もう会うことなんてないのかと思っていた。


「久しぶりだな。こんなことで何してんだ?雨降ってんのに傘もささないで・・・」


「人のこと言えるの?」


「俺?俺はいいんだよ。雨に濡れたい気分なんだ」


浩平はそう言って苦笑した。


・・・らしくない。


「右頬・・・どうしたの?」


「なんでもないよ」


浩平は頬を手で隠す。


「・・・誰かに殴られた?」


「・・・まあ、そんなところだ」


「女の子をナンパしてたら彼氏が登場した・・・って感じ?」


「だったら?」


自暴自棄になっている浩平。


こんな彼を私は見たことなかった。


中学のころ私が見ていた浩平はもっと余裕を持った人。


なんでもできて、自分に自信を持って。


「だったら、惨めだよね」


弱りきっている彼を私はさらにたたみかけるように言う。


「そう・・・だな」


「高校の人に手を出したの?」


「・・・お前の知ってる人に手を出した」


「まさか・・・」


雨の勢いが増す。


声を聞きとるのも難しくなってくるぐらいの雨量。


まさに、豪雨。


「そのまさか。晴香に手を出した」


「さい・・・あくだね・・・あんた」


憎しみをこめて私は言う。


「だろ?そしたらさ、祐二に殴られた。
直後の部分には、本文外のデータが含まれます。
-- ==== Sys2Proof/Machine/Rebalance.lean ====
section
/-! DEFINITION. The Budget Arbiter at work (chapter 3): a step's start and end (R51 to R55), what follows it
(R56), completion (R57, R58), abandonment (R60), and the line fault (R83), which ends a step. -/

namespace Sys2Proof.Machine

/-! ### The step in flight -/

/-- The step at the next step index, which is the step in flight where one is (R49, R56). -/
def InService.step (r : InService) : Option PlanStep := r.plan.steps[r.next]?

/-- Is a step in flight on the port? -/
def State.stepOn (s : State) (p : PortId) : Bool :=
  s.arb.inService.any fun r => r.inFlight && r.step.any fun x => x.port == p

/-- Update the in-service record, where it is present. -/
def State.modService (s : State) (f : InService → InService) : State :=
  s.modArb fun a => { a with inService := a.inService.map f }

/-- The step at the next step index takes a result and is in flight no more; the index advances (R56). -/
def State.endStep (s : State) (result : StepResult) : State :=
  s.modService fun r => { r with
    results := r.results.set r.next result, inFlight := false, next := r.next + 1 }

/-- The Arbiter writes a port's denial cap at a failed step (R21, R54). -/
def State.writeCap (s : State) (p : PortId) : State :=
  s.modUnit p fun u => { u with denialCap := some ⟨u.committed, u.table.gen⟩ }

/-- A step ends in one of its ways: the raise follows a DONE step (R52, R137), and a FAILED one writes the
denial cap (R54). -/
def State.closeStep (s : State) (p : PortId) : StepResult → State
  | .done => s.raise.endStep .done
  | .failed => (s.writeCap p).endStep .failed
  | other => s.endStep other

/-! ### Completion and abandonment -/

/-- Does a result count as a step done (R49)? -/
def StepResult.counts : StepResult → Bool
  | .done | .skipped | .failed | .aborted => true
  | .waiting | .inFlight => false

/-- The number of steps done (R49, R58). -/
def InService.stepsDone (r : InService) : Nat := (r.results.filter StepResult.counts).length

/-- The result of a rebalance that completes (R57). -/
def InService.result (r : InService) : RebalanceResult :=
  if r.plan.steps.isEmpty then .noChange
  else if r.results.any fun x => x == .skipped || x == .failed || x == .aborted then .partly
  else .done

/-- Write the last outcome of a record (R58). -/
def State.writeOutcome (s : State) (r : InService) (result : RebalanceResult) : State :=
  s.modArb fun a => { a with lastOutcome := some ⟨r.taken, result, r.stepsDone, s.now⟩ }

/-- CONTRACT is set for the port of every DONE step (R58). -/
def State.flagDone (s : State) (r : InService) : State :=
  (r.plan.steps.zip r.results).foldl
    (fun s x => if x.2 = .done then s.setFlag (.port x.1.port .contract) else s) s

/-- The last outcome with its event flags (R58). -/
def State.recordOutcome (s : State) (r : InService) (result : RebalanceResult) : State :=
  ((s.writeOutcome r result).setFlag (.whole .rebalance)).flagDone r

/-- One level's origins less others. -/
def OriginSet.minus (a b : OriginSet) : OriginSet :=
  ⟨a.whole && !b.whole, ⟨a.port.p1 && !b.port.p1, a.port.p2 && !b.port.p2, a.port.p3 && !b.port.p3,
    a.port.p4 && !b.port.p4⟩⟩

/-- The pending set less the covered entries whose level is not masked (R57). -/
def Arbiter.lessCovered (a : Arbiter) (covered : EntrySet) : EntrySet :=
  let less (l : Level) : OriginSet :=
    if a.masked l then a.pending.level l else (a.pending.level l).minus (covered.level l)
  ⟨less .shed, less .loss, less .change, less .gain⟩

/-- A rebalance completes (R57). -/
def State.complete (s : State) (r : InService) : State :=
  let s := s.modArb fun a => { a with pending := a.lessCovered r.covered }
  let s := s.recordOutcome r r.result
  let s := s.modArb fun a => { a with inService := none }
  if r.result = .partly ∨ r.plan.deferral then s.post .change .whole else s

/-- A rebalance is abandoned (R60). -/
def State.abandon (s : State) (r : InService) : State :=
  let s := s.modArb fun a => { a with inService := none }
  (s.post r.taken.level r.taken.origin).recordOutcome r .abandoned

/-- Is a preempting entry pending (R59)? -/
def State.preempted (s : State) (r : InService) : Bool :=
  s.takeable.any fun e => decide (r.taken.level.number < e.level.number)

/-! ### A step's start -/

/-- The terms of a step, for R34's table. -/
def PlanStep.terms (x : PlanStep) : Terms :=
  ⟨x.index.getD 0, x.gen, x.vop.getD 0, x.current, x.power⟩

/-- The re-validation of R51. -/
def State.revalidates (s : State) (x : PlanStep) : Bool :=
  let u := s.unit x.port
  u.table.gen == x.gen &&
  match x.action with
  | .new => u.state == .standby && u.contract.isNone && s.channelFree
  | a => u.state == .feeding && classify u.contract x.terms == some a

/-- The first stage of R131: the port is bound and its precharge begins, or the NEW has failed. -/
def State.acceptNew (s : State) (p : PortId) : Option State :=
  match s.voltageOk p, s.freeChannel with
  | true, some c => some (s.beginPrecharge p c)
  | _, _ => none

/-- A voltage-window failure of a NEW (R131): the contract ends, STANDBY, LOSS. -/
def State.failNew (s : State) (p : PortId) : State :=
  ((s.endContract p).setPortState p .standby).post .loss (.port p)

/-- The start of a NEW step (R10, R52): a claim, or the Basic contract and the voltage test. -/
def State.startNew (s : State) (x : PlanStep) : State × Option StepResult :=
  let u := s.unit x.port
  let index := x.index.getD 0
  if u.speaks ∧ index ≠ 0 then
    (s.sendClaim x.port .new index x.current (x.vop.getD 0) u.table.gen 1, none)
  else
    let s := s.putContract x.port
      { index := 0, kind := .basic, gen := u.table.gen, vop := basicVoltage, current := x.current
        power := powerAt basicVoltage x.current, since := s.now, change := none, window := none }
    let s := (s.writeOfferCurrent x.port).setPortState x.port .switching
    match s.acceptNew x.port with
    | some s => (s, none)
    | none => (s.failNew x.port, some .failed)

/-- The start of a change step (R11, R52): the pending change and the claim, or the terms at once. -/
def State.startChange (s : State) (x : PlanStep) (purpose : Purpose) : State × Option StepResult :=
  let u := s.unit x.port
  let index := x.index.getD 0
  let fromBasic := u.contract.any fun k => k.index = 0
  if u.speaks ∧ ¬(fromBasic ∧ index = 0) then
    let change : PendingChange := ⟨index, u.table.gen, x.current, x.vop.getD 0⟩
    let s := s.modContract x.port fun k => { k with change := some change }
    (s.sendClaim x.port purpose index x.current (x.vop.getD 0) u.table.gen 1, none)
  else
    let s := s.modContract x.port fun k =>
      { k with current := x.current, power := powerAt k.vop x.current, since := s.now }
    (s.pathTerms x.port false, some .done)

/-- The cut at the start of a LOWER (R139). -/
def State.cutForLower (s : State) (x : PlanStep) : State :=
  (s.modDraw x.port (min x.current)).postCut (some ⟨.change, .port x.port⟩)

/-- An END at its start: the contract ends, or is demoted where a sole feed is found (R15, R52). -/
def State.startEnd (s : State) (x : PlanStep) : State × Option StepResult :=
  (s.loseTerms x.port,
    if s.soleFeed x.port then (if (s.unit x.port).speaks then none else some .failed) else some .done)

/-- A step that has passed its re-validation is handed out (R52); the result is present where the step
has ended at its start. -/
def State.startStep (s : State) (x : PlanStep) : State × Option StepResult :=
  let s := s.modService fun r => { r with results := r.results.set r.next .inFlight, inFlight := true }
  match x.action with
  | .fin => s.startEnd x
  | .lower => (s.cutForLower x).startChange x .lower
  | .restate => s.startChange x .restate
  | .raise => s.startChange x .raise
  | .new => s.startNew x

/-- What the Arbiter does while no step is in flight (R56), for at most `fuel` steps. -/
def State.proceed : Nat → State → State
  | 0, s => s
  | fuel + 1, s =>
    match s.arb.inService with
    | none => s
    | some r =>
      if r.inFlight then s
      else match r.step with
        | none => s.complete r
        | some x =>
          if s.arb.halted then s
          else if s.preempted r then s.abandon r
          else if s.revalidates x then
            match s.startStep x with
            | (s, none) => s
            | (s, some result) => State.proceed fuel (s.closeStep x.port result)
          else State.proceed fuel (s.endStep .skipped)

/-- What the Arbiter does while no step is in flight (R56).  Each round advances the next step index, so a
round for each step and one for the completion are enough. -/
def State.act (s : State) : State :=
  match s.arb.inService with
  | none => s
  | some r => s.proceed (r.plan.steps.length + 1)

/-- The step in flight on a port ends, and the Arbiter acts (R56). -/
def State.stepEnds (s : State) (p : PortId) (result : StepResult) : State :=
  if s.stepOn p then (s.closeStep p result).act else s

/-- Do `f` to the state; where a step was in flight on the port, it has the result first, and the Arbiter
acts last, on what the event has posted (R55, R56, R61). -/
def State.endingStep (s : State) (p : PortId) (result : StepResult) (f : State → State) : State :=
  if s.stepOn p then (f (s.closeStep p result)).act else f s

/-! ### The take -/

/-- May the Arbiter take an entry (R46)? -/
def State.mayTake (s : State) : Bool :=
  s.arb.inService.isNone && !s.arb.halted && s.mode.power == .active

/-- The covered list of a take: the other pending entries, unmasked and of the level taken or below
(R48). -/
def Arbiter.coveredAt (a : Arbiter) (l : Level) : EntrySet :=
  let keep (x : Level) : OriginSet :=
    if a.masked x ∨ l.number < x.number then ⟨false, .all false⟩ else a.pending.level x
  ⟨keep .shed, keep .loss, keep .change, keep .gain⟩

/-- The in-service record of a take (R48, R49). -/
def State.record (s : State) (e : PendingEntry) : InService :=
  let plan := s.plan e.level
  { taken := e, plan := plan, results := plan.steps.map fun _ => .waiting, next := 0
    inFlight := false, reduceOnly := plan.reduceOnly, covered := s.arb.coveredAt e.level }

/-- A take of the entry that R47 chooses (R48). -/
def State.takeEntry (s : State) (e : PendingEntry) : State :=
  let s := s.modArb fun a => { a with pending := a.pending.put e false }
  (s.modArb fun a => { a with inService := some (s.record e) }).act

/-! ### The line fault -/

/-- A line fault counts a restart; the third in a row makes the port legacy (R83, R84). -/
def State.countRestart (s : State) (p : PortId) : State :=
  let s := s.modUnit p fun u => { u with restarts := min countTop (u.restarts + 1) }
  if (s.unit p).restarts = countTop then
    (s.modUnit p fun u => { u with legacy := true }).setFlag (.port p .legacy)
  else s

/-- A line fault of a port (R83); `own` is whether the part sends its break.  The step in flight fails, with
its cap, before the entry to DISCOVER, which clears the cap; the Arbiter acts on what is posted. -/
def State.lineFault (s : State) (p : PortId) (own : Bool) : State :=
  let step := s.stepOn p
  let lost := (s.unit p).contract.isSome && s.isClosed p
  let s := s.giveUp p
  let s := if own then s.sendBreak p else s
  let s := if (s.unit p).contract.isSome then s.endOrDemote p else s
  let s := if step then (s.writeCap p).endStep .failed else s
  let s := if lost then s.post .loss (.port p) else s
  let s := (s.countRestart p).enterDiscover p
  if step then s.act else s

end Sys2Proof.Machine
end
あの二人って付き合ってんの?」


祐二に・・・?


あの二人・・・いつのまに。


それはすごく嬉しいこと。


だけど、なにか心の奥でモヤモヤが残る。


「へぇ。初耳だよ。てか、私が知るはずないじゃん」


「だよな」


浩平は近くにあったシーソーに座った。


「俺・・・やり方改めた方がいいのかな?」


「なに?私に相談ごとですか?」


からかうように私は言う。


「あはは。そうかもな」


「いい加減一人の女の子に絞った方がいいんじゃない?」


「俺がすでにたくさん女をキープしてることを前提に話すんだな」


「ちがうの?」


「・・・否定はしない」


雨の音と私たちの会話。


それ以外は話まったく音がしない。


静かな空間。


この公園はいつもそうだ。


祐二と付き合ったあの日も。


祐二と別れたあの日も。


そして、今日も。


「浩平は・・・今まで好きになって人いないの?」


浩平は空を見上げた。


当然のように彼の顔にはたくさんの雨がかかる。


彼は制服の袖でそれを拭きながら


「わかんないな・・・」


寂しそうなその表情。


ワックスで固められた自慢の髪も今はペチャンコ。


髪を立てないストレートの男の子みたい。


「まだ、青春真っ盛りなんだからもう少し真剣な恋でも探してみたら?」


「・・・探して見つかるもんか?」


「分からない。ただ、じっと待ってるよりはいいんじゃない?」


お互いに制服。


違う学校の生徒二人が夜の閑散とした公園で雨の中。


傘もささずに会話をする。


周りから見たら異様な光景。


「そういう亜美は・・・今恋愛してんの?」


浩平は痛いところをついてきた。


「今はしてない」


「今は?」


「そう。最近別れたんだよ」


「なんで?」


「・・・プライバシーの侵害だよ」


そうはいったが、ただ言いたくなかっただけかもしれない。


祐二との話は・・・。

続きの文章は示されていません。